§ **ABOUT THIS TASK**
Write out exactly the lines of the entries below, from the first through the line containing "(.roundSetPeriod p m true) s fun t =>", and nothing beyond them.

━━━━━ DATA SECTION

/-- ROUND_SET_PERIOD and NET_SET_MEDIA store what the next cold start takes and leave what is in force: the media at once, the
period at the first boundary at least 1 ms ahead, until which the command runs on (the model's reading, log 106);
MILESTONE_WRITE stores its set at once and fixes its round and generation for a later boundary. Where a partner is
present that cannot be reached, or the read-back differs, each ends with INTEGRITY_FAIL and changes nothing else (03
R112, R115, R116; 04 R149). The configuration commands of chapters 13 to 15: refused with INTEGRITY_FAIL where the read-back fails, else
fixed for the first boundary at least 1 ms ahead; what is in force until then stays. At that boundary the configuration
of each comes into force and its operation no longer waits (13 R440, R442, R444, R446; 14 R467, R468; 15 R496 to R498). -/
def Obligations.ConfigurationCommands : Prop :=
  (∀ (s : State) (p : Fin 4) (m : Fin 8) (e : Exec) (n : Fin 2),
    (findChecked s.toRc8 0x0A42 p m = some e → s.pair.partner.present = false → roundAfter 1000000 s.toRc8 ≠ 0 → Leads (.roundSetPeriod p m true) s fun t =>
      t.pair.pend = s.pair.pend ++ [PendOp.own (roundAfter 1000000 s.toRc8) (.command e.code e.req) (some e.id) [] true] ∧
      t.nv = s.nv ∧ t.rnd = s.rnd ∧ t.execs = s.marked e.id .waiting) ∧
    (findChecked s.toRc8 0x0404 p m = some e → s.pair.partner.present = false → u8At e.req 0 = n.val → Leads (.netSetMedia p m true) s fun t =>
      t.nv = { s.nv with media := s.nv.media.set n (mediaOf e.req) } ∧ t.net = s.net ∧ t.execs = s.marked e.id (.ended .done [])) ∧
    (findChecked s.toRc8 0x0A41 p m = some e → s.pair.partner.present = false → otherWaiting s.toRc8 0x0A41 e.id = false →
      opWaits 0x0A41 s.toRc8 = false → (∀ k : Fin 2, loadRuns k s.toRc8 = false) → changeArmed s.toRc8 = false → roundAfter 1000000 s.toRc8 ≠ 0 →
      Leads (.milestoneWrite p m true) s fun t =>
        t.pair.pend = s.pair.pend ++ [PendOp.own (roundAfter 1000000 s.toRc8) (.command e.code e.req) (some e.id)
          (le 8 (roundAfter 1000000 s.toRc8) ++ le 2 ((s.rnd.generation + 1) % 65536) ++ zeros 6) false] ∧
        t.rnd = s.rnd ∧ t.nv = { s.nv with hostMilestones := hostEntries e.req } ∧
        t.execs = s.marked e.id (.ended .done (le 8 (roundAfter 1000000 s.toRc8) ++ le 2 ((s.rnd.generation + 1) % 65536) ++ zeros 6))) ∧
    (findChecked s.toRc8 0x0A42 p m = some e → exec (.roundSetPeriod p m false) s = .next (s.after (endWith e.id .integrityFail))) ∧
    (findChecked s.toRc8 0x0404 p m = some e → exec (.netSetMedia p m false) s = .next (s.after (endWith e.id .integrityFail))) ∧
    (findChecked s.toRc8 0x0A42 p m = some e → s.pair.partner.present = true → s.pair.plk.up = false →
      exec (.roundSetPeriod p m true) s = .next (s.after (endWith e.id .integrityFail)))) ∧
  ((∀ (s : State) (p : Fin 4) (m : Fin 8) (e : Exec),
    (findChecked s.toRc8 0x0A03 p m = some e → exec (.timeConfigure p m false) s = .next (s.after (endWith e.id .integrityFail)) ∧
      (s.pair.partner.present = false → roundAfter 1000000 s.toRc8 ≠ 0 → exec (.timeConfigure p m true) s = .next (s.after fun r => r.fixedAhead e))) ∧
    (findChecked s.toRc8 0x0A10 p m = some e → exec (.ethConfigure p m false) s = .next (s.after (endWith e.id .integrityFail)) ∧
      (s.pair.partner.present = false → roundAfter 1000000 s.toRc8 ≠ 0 → exec (.ethConfigure p m true) s = .next (s.after fun r => r.fixedAhead e))) ∧
    (findChecked s.toRc8 0x0A20 p m = some e → exec (.peerConfigure p m false) s = .next (s.after (endWith e.id .integrityFail)) ∧
      (s.pair.partner.present = false → roundAfter 1000000 s.toRc8 ≠ 0 → exec (.peerConfigure p m true) s = .next (s.after fun r => r.fixedAhead e))) ∧
    (findChecked s.toRc8 0x0B01 p m = some e → exec (.canConfigure p m false) s = .next (s.after (endWith e.id .integrityFail)) ∧
      (s.pair.partner.present = false → roundAfter 1000000 s.toRc8 ≠ 0 → exec (.canConfigure p m true) s = .next (s.after fun r => r.fixedAhead e))) ∧
    (findChecked s.toRc8 0x0C01 p m = some e → exec (.ffeDioConfigure p m false) s = .next (s.after (endWith e.id .integrityFail)) ∧
      (s.pair.partner.present = false → roundAfter 1000000 s.toRc8 ≠ 0 → exec (.ffeDioConfigure p m true) s = .next (s.after fun r => r.fixedAhead e))) ∧
    (findChecked s.toRc8 0x0C02 p m = some e → exec (.ffeLoopConfigure p m false) s = .next (s.after (endWith e.id .integrityFail)) ∧
      (s.pair.partner.present = false → roundAfter 1000000 s.toRc8 ≠ 0 → exec (.ffeLoopConfigure p m true) s = .next (s.after fun r => r.fixedAhead e)))) ∧
  (∀ (s : State) (p : Fin 4) (m : Fin 8) (e : Exec), findChecked s.toRc8 0x0B03 p m = some e →
    exec (.canRxConfigure p m false) s = .next (s.after (endWith e.id .integrityFail)) ∧
    (s.pair.partner.present = false → ∀ c : Fin 4, u8At e.req 0 = c.val → exec (.canRxConfigure p m true) s = .next (s.after fun r => { r with
      nv := { r.nv with canRx := r.nv.canRx.set c (putRxCfgs r.nv.canRx[c] (rxCfgs e.req)) }, execs := r.marked e.id (.ended .done []) }))) ∧
  (∀ (s : Rc8) (r : List Byte) (w n : Nat) (x : Option Nat), w ≠ 0 → w ≤ n →
    (∀ id, s.pair.pend = [PendOp.own w (.command 0x0A42 r) (some id) [] true] → (applyDue n s).nv.storedPeriod = u32At r 0 ∧
      (applyDue n s).rnd.period = s.rnd.period ∧ (applyDue n s).execs = s.marked id (.ended .done [])) ∧
    (s.pair.pend = [PendOp.own w (.command 0x0A03 r) x [] false] → (applyDue n s).nv.ptp = ptpOf r ∧ (applyDue n s).pair.pend = []) ∧
    (∀ k : Fin 2, u8At r 0 = k.val → s.pair.pend = [PendOp.own w (.command 0x0A10 r) x [] false] →
      (applyDue n s).nv.ethCfg = s.nv.ethCfg.set k { speed := u8At r 1, enabled := bitAt (u8At r 2) 0, ip := u32At r 4, weights := (List.range 7).map fun q => u8At r (8 + q) } ∧
      (applyDue n s).pair.pend = []) ∧
    (∀ k : Fin 16, u8At r 0 = k.val → s.pair.pend = [PendOp.own w (.command 0x0A20 r) x [] false] →
      (applyDue n s).nv.peerCfg = s.nv.peerCfg.set k (peerOf r) ∧ ((applyDue n s).peers[k]).st = (if bitAt (peerOf r).flags 0 then 1 else 0)) ∧
    (∀ k : Fin 4, u8At r 0 = k.val → s.pair.pend = [PendOp.own w (.command 0x0B01 r) x [] false] →
      (applyDue n s).nv.canCfg = s.nv.canCfg.set k { flags := u8At r 1, timing := slice r 2 10, ref := u32At r 12, repeats := u8At r 16 }) ∧
    (∀ k : Fin 8, u8At r 0 = k.val → s.pair.pend = [PendOp.own w (.command 0x0C02 r) x [] false] →
      (applyDue n s).nv.loopCfg = s.nv.loopCfg.set k { mode := u8At r 1, vtmin := u16At r 4, rw := u16At r 6, vsrc := u16At r 8 }) ∧
    (∀ k : Fin 32, u8At r 0 = 1 → u8At r 8 = k.val → s.pair.pend = [PendOp.own w (.command 0x0C01 r) x [] false] →
      (applyDue n s).nv.pinCfg = s.nv.pinCfg.set k { mode := u8At r 9, flags := u8At r 10, filter := u16At r 12 } ∧
      (u8At r 9 ≠ 3 → ((applyDue n s).ffe.pins[k]).on = false))))

/-! ### Networks and schedules -/

/-- A port's link comes up or goes down, and a link's delay is measured: the port's own fields, the count of link ups, the
reflection at a port whose channel has no link at its other end, the ring map, which a link leaves with its neighbour's
report of it once no channel carries it; of the schedules only work for the nodes, the path delays, is renewed. With the
links its topology uses a BYPASSED network listens (R126, R136, R140, R575). -/
def Obligations.LinksOfANetwork : Prop :=
  ∀ (s : State) (n : Fin 2) (port : Fin 4) (ns : Nat) (nbr : Fin 64),
    (configured n s.toRc8 = true → ((s.net[n]).ports[port]).link = false → Leads (.portLinkUp n port) s fun t =>
      ((t.net[n]).ports[port]).link = true ∧ ((t.net[n]).ports[port]).ups = min 65535 (((s.net[n]).ports[port]).ups + 1) ∧
      ((t.net[n]).ports[port]).delay = none ∧
      ((t.net[n]).ports[port]).reflecting = (decide ((s.net[n]).media.topo ≠ .star) && !((s.net[n]).ports[otherPort port]).link) ∧
      (t.net[n]).state = (if (s.net[n]).state = .bypassed ∧ linksReady t.net[n] = true then .listen else (s.net[n]).state) ∧
      (∀ k : Fin 2, k ≠ n → t.net[k] = s.net[k]) ∧ t.sch = s.sch.set n { s.sch[n] with work := (t.sch[n]).work } ∧ t.nv.rights = s.nv.rights) ∧
    (((s.net[n]).ports[port]).link = true → Leads (.portLinkDown n port) s fun t =>
      ((t.net[n]).ports[port]).link = false ∧ ((t.net[n]).ports[port]).ups = ((s.net[n]).ports[port]).ups ∧
      ((t.net[n]).ports[otherPort port]).reflecting = (decide ((s.net[n]).media.topo ≠ .star) && ((s.net[n]).ports[otherPort port]).link) ∧
      (∀ x ∈ (s.net[n]).ringMap, x.node = selfNode s.toRc8 → x.side = port.val % 2 →
        (∀ y ∈ (s.net[n]).ringMap, y.node = selfNode s.toRc8 → y.side = port.val % 2 → y = x) →
        (∀ q : Fin 4, q ≠ port → q.val % 2 = port.val % 2 → ((s.net[n]).ports[q]).link = false) →
        (t.net[n]).ringMap = (s.net[n]).ringMap.filter fun y => y != x && !(y.node == x.nbr && y.nbr == x.node)) ∧
      (t.net[n]).state = (s.net[n]).state ∧ (∀ k : Fin 2, k ≠ n → t.net[k] = s.net[k]) ∧
      t.sch = s.sch.set n { s.sch[n] with work := (t.sch[n]).work }) ∧
    (((s.net[n]).ports[port]).link = true → Leads (.linkDelayMeasured n port ns nbr) s fun t =>
      ((t.net[n]).ports[port]).delay = some ns ∧
      { node := selfNode s.toRc8, side := port.val % 2, nbr := nbr.val, delay := ns } ∈ (t.net[n]).ringMap ∧
      (∀ k : Fin 2, k ≠ n → t.net[k] = s.net[k] ∧ t.sch[k] = s.sch[k]) ∧ (t.sch[n]).inForce = (s.sch[n]).inForce)
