-- ==== Sys2Proof/Laws/Rights.lean ====
section
/-! SUPPORT. What leaves the host rights table alone: every operation but the one that writes it. -/

namespace Sys2Proof.Machine

open Sys2Proof

/-! ### Machine/Ops.lean -/

/-- A choice between states keeps the table where both do. -/
@[simp] theorem ite_rights (c : Prop) [Decidable c] (a b : Rc8) :
    (if c then a else b).nv.rights = if c then a.nv.rights else b.nv.rights := by split <;> rfl

/-- A fold keeps the rights table where every step does. -/
@[simp] theorem foldl_rights {α : Type} (g : Rc8 → α → Rc8) (h : ∀ s x, (g s x).nv.rights = s.nv.rights) (l : List α) (s : Rc8) :
    (l.foldl g s).nv.rights = s.nv.rights := by
  induction l generalizing s with
  | nil => rfl
  | cons x l ih => simp only [List.foldl_cons]; rw [ih, h]

@[simp] theorem domainOn_rights (d : Fin 12) (s : Rc8) : (domainOn d s).nv.rights = s.nv.rights := by first | rfl

@[simp] theorem atPtu_rights (target : Nat) (s : Rc8) : (atPtu target s).nv.rights = s.nv.rights := by first | rfl

@[simp] theorem atRefosc_rights (target : Nat) (s : Rc8) : (atRefosc target s).nv.rights = s.nv.rights := by first | rfl

@[simp] theorem recordEvent_rights (e : Ev) (s : Rc8) : (recordEvent e s).nv.rights = s.nv.rights := by first | rfl

@[simp] theorem ringEvent_rights (e : Ev) (s : Rc8) : (ringEvent e s).nv.rights = s.nv.rights := by first | rfl

@[simp] theorem raise_rights (e : Ev) (s : Rc8) : (raise e s).nv.rights = s.nv.rights := by first | rfl

@[simp] theorem raiseOwn_rights (p : Fin 4) (e : Ev) (s : Rc8) : (raiseOwn p e s).nv.rights = s.nv.rights := by first | rfl

@[simp] theorem raiseWindow_rights (window key : Nat) (place : Option (Fin 3)) (e : Ev) (s : Rc8) : (raiseWindow window key place e s).nv.rights = s.nv.rights := by simp [raiseWindow]

@[simp] theorem raiseLimited_rights (place : Option (Fin 3)) (e : Ev) (s : Rc8) : (raiseLimited place e s).nv.rights = s.nv.rights := by simp [raiseLimited]

@[simp] theorem sendVec_rights (p v : Fin 4) (s : Rc8) : (sendVec p v s).nv.rights = s.nv.rights := by simp [sendVec]

@[simp] theorem modPort_rights (p : Fin 4) (f : HostPort → HostPort) (s : Rc8) : (modPort p f s).nv.rights = s.nv.rights := by first | rfl

@[simp] theorem modMbx_rights (p : Fin 4) (m : Fin 8) (f : Mailbox → Mailbox) (s : Rc8) : (modMbx p m f s).nv.rights = s.nv.rights := by first | rfl

@[simp] theorem mailboxError_rights (p : Fin 4) (bit : Fin 9) (cause : Nat) (s : Rc8) : (mailboxError p bit cause s).nv.rights = s.nv.rights := by simp [mailboxError]

@[simp] theorem mailboxDone_rights (p : Fin 4) (m : Fin 8) (noIrq : Bool) (s : Rc8) : (mailboxDone p m noIrq s).nv.rights = s.nv.rights := by simp [mailboxDone]

@[simp] theorem mailboxReply_rights (p : Fin 4) (m : Fin 8) (st : Status) (resp : List Byte) (s : Rc8) : (mailboxReply p m st resp s).nv.rights = s.nv.rights := by first | rfl

@[simp] theorem modExec_rights (id : Nat) (f : Exec → Exec) (s : Rc8) : (modExec id f s).nv.rights = s.nv.rights := by first | rfl

@[simp] theorem endExec_rights (id : Nat) (st : Status) (resp : List Byte) (s : Rc8) : (endExec id st resp s).nv.rights = s.nv.rights := by first | rfl

@[simp] theorem endWith_rights (id : Nat) (st : Status) (s : Rc8) : (endWith id st s).nv.rights = s.nv.rights := by first | rfl

@[simp] theorem waitExec_rights (id : Nat) (s : Rc8) : (waitExec id s).nv.rights = s.nv.rights := by first | rfl

@[simp] theorem pendNow_rights (e : Exec) (s : Rc8) : (pendNow e s).nv.rights = s.nv.rights := by simp [pendNow]

@[simp] theorem runCmd_rights (code : Nat) (p : Fin 4) (m : Fin 8) (body : Exec → Rc8 → Rc8) (s : Rc8) (h_body : ∀ x0 x1, (body x0 x1).nv.rights = x1.nv.rights) : (runCmd code p m body s).nv.rights = s.nv.rights := by
  unfold runCmd; (repeat' (first | rfl | (simp [h_body]; done) | split))
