/-! ### modExec -/

@[simp] theorem modExec_ident (id : Nat) (f : Exec → Exec) (s : Rc8) : (modExec id f s).ident = s.ident := rfl
@[simp] theorem modExec_clk (id : Nat) (f : Exec → Exec) (s : Rc8) : (modExec id f s).clk = s.clk := rfl
@[simp] theorem modExec_svpReady (id : Nat) (f : Exec → Exec) (s : Rc8) : (modExec id f s).svpReady = s.svpReady := rfl
@[simp] theorem modExec_hp (id : Nat) (f : Exec → Exec) (s : Rc8) : (modExec id f s).hp = s.hp := rfl
@[simp] theorem modExec_execs (id : Nat) (f : Exec → Exec) (s : Rc8) : (modExec id f s).execs = s.execs.map fun e => if e.id == id then f e else e := rfl
@[simp] theorem modExec_nextExec (id : Nat) (f : Exec → Exec) (s : Rc8) : (modExec id f s).nextExec = s.nextExec := rfl
@[simp] theorem modExec_arrivals (id : Nat) (f : Exec → Exec) (s : Rc8) : (modExec id f s).arrivals = s.arrivals := rfl
@[simp] theorem modExec_limits (id : Nat) (f : Exec → Exec) (s : Rc8) : (modExec id f s).limits = s.limits := rfl
@[simp] theorem modExec_bar2 (id : Nat) (f : Exec → Exec) (s : Rc8) : (modExec id f s).bar2 = s.bar2 := rfl
@[simp] theorem modExec_out (id : Nat) (f : Exec → Exec) (s : Rc8) : (modExec id f s).out = s.out := rfl
@[simp] theorem modExec_rcd (id : Nat) (f : Exec → Exec) (s : Rc8) : (modExec id f s).rcd = s.rcd := rfl
@[simp] theorem modExec_rnd (id : Nat) (f : Exec → Exec) (s : Rc8) : (modExec id f s).rnd = s.rnd := rfl
@[simp] theorem modExec_net (id : Nat) (f : Exec → Exec) (s : Rc8) : (modExec id f s).net = s.net := rfl
@[simp] theorem modExec_sch (id : Nat) (f : Exec → Exec) (s : Rc8) : (modExec id f s).sch = s.sch := rfl
@[simp] theorem modExec_eng (id : Nat) (f : Exec → Exec) (s : Rc8) : (modExec id f s).eng = s.eng := rfl
@[simp] theorem modExec_learn (id : Nat) (f : Exec → Exec) (s : Rc8) : (modExec id f s).learn = s.learn := rfl
@[simp] theorem modExec_tablesRestored (id : Nat) (f : Exec → Exec) (s : Rc8) : (modExec id f s).tablesRestored = s.tablesRestored := rfl
@[simp] theorem modExec_run (id : Nat) (f : Exec → Exec) (s : Rc8) : (modExec id f s).run = s.run := rfl
@[simp] theorem modExec_chg (id : Nat) (f : Exec → Exec) (s : Rc8) : (modExec id f s).chg = s.chg := rfl
@[simp] theorem modExec_pair (id : Nat) (f : Exec → Exec) (s : Rc8) : (modExec id f s).pair = s.pair := rfl
@[simp] theorem modExec_saf (id : Nat) (f : Exec → Exec) (s : Rc8) : (modExec id f s).saf = s.saf := rfl
@[simp] theorem modExec_itg (id : Nat) (f : Exec → Exec) (s : Rc8) : (modExec id f s).itg = s.itg := rfl
@[simp] theorem modExec_tim (id : Nat) (f : Exec → Exec) (s : Rc8) : (modExec id f s).tim = s.tim := rfl
@[simp] theorem modExec_eth (id : Nat) (f : Exec → Exec) (s : Rc8) : (modExec id f s).eth = s.eth := rfl
@[simp] theorem modExec_peers (id : Nat) (f : Exec → Exec) (s : Rc8) : (modExec id f s).peers = s.peers := rfl
@[simp] theorem modExec_can (id : Nat) (f : Exec → Exec) (s : Rc8) : (modExec id f s).can = s.can := rfl
@[simp] theorem modExec_ffe (id : Nat) (f : Exec → Exec) (s : Rc8) : (modExec id f s).ffe = s.ffe := rfl
@[simp] theorem modExec_pwr (id : Nat) (f : Exec → Exec) (s : Rc8) : (modExec id f s).pwr = s.pwr := rfl
@[simp] theorem modExec_restartAt (id : Nat) (f : Exec → Exec) (s : Rc8) : (modExec id f s).restartAt = s.restartAt := rfl
@[simp] theorem modExec_trialFrom (id : Nat) (f : Exec → Exec) (s : Rc8) : (modExec id f s).trialFrom = s.trialFrom := rfl
@[simp] theorem modExec_expiryHandover (id : Nat) (f : Exec → Exec) (s : Rc8) : (modExec id f s).expiryHandover = s.expiryHandover := rfl
@[simp] theorem modExec_nv (id : Nat) (f : Exec → Exec) (s : Rc8) : (modExec id f s).nv = s.nv := rfl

━━━━━━━━━━

§ **FINISHED TASK**
/-- ROUND_SET_PERIOD and NET_SET_MEDIA store what the next cold start takes and leave what is in force: the media at once, the
period at the first boundary at least 1 ms ahead, until which the command runs on (the model's reading, log 106);
MILESTONE_WRITE stores its set at once and fixes its round and generation for a later boundary. Where a partner is
present that cannot be reached, or the read-back differs, each ends with INTEGRITY_FAIL and changes nothing else (03
R112, R115, R116; 04 R149). The configuration commands of chapters 13 to 15: refused with INTEGRITY_FAIL where the read-back fails, else
fixed for the first boundary at least 1 ms ahead; what is in force until then stays. At that boundary the configuration
of each comes into force and its operation no longer waits (13 R440, R442, R444, R446; 14 R467, R468; 15 R496 to R498). -/
def Obligations.ConfigurationCommands : Prop :=
  (∀ (s : State) (p : Fin 4) (m : Fin 8) (e : Exec) (n : Fin 2),
    (findChecked s.toRc8 0x0A42 p m = some e → s.pair.partner.present = false → roundAfter 1000000 s.toRc8 ≠ 0 → Leads (.roundSetPeriod p m true) s fun t =>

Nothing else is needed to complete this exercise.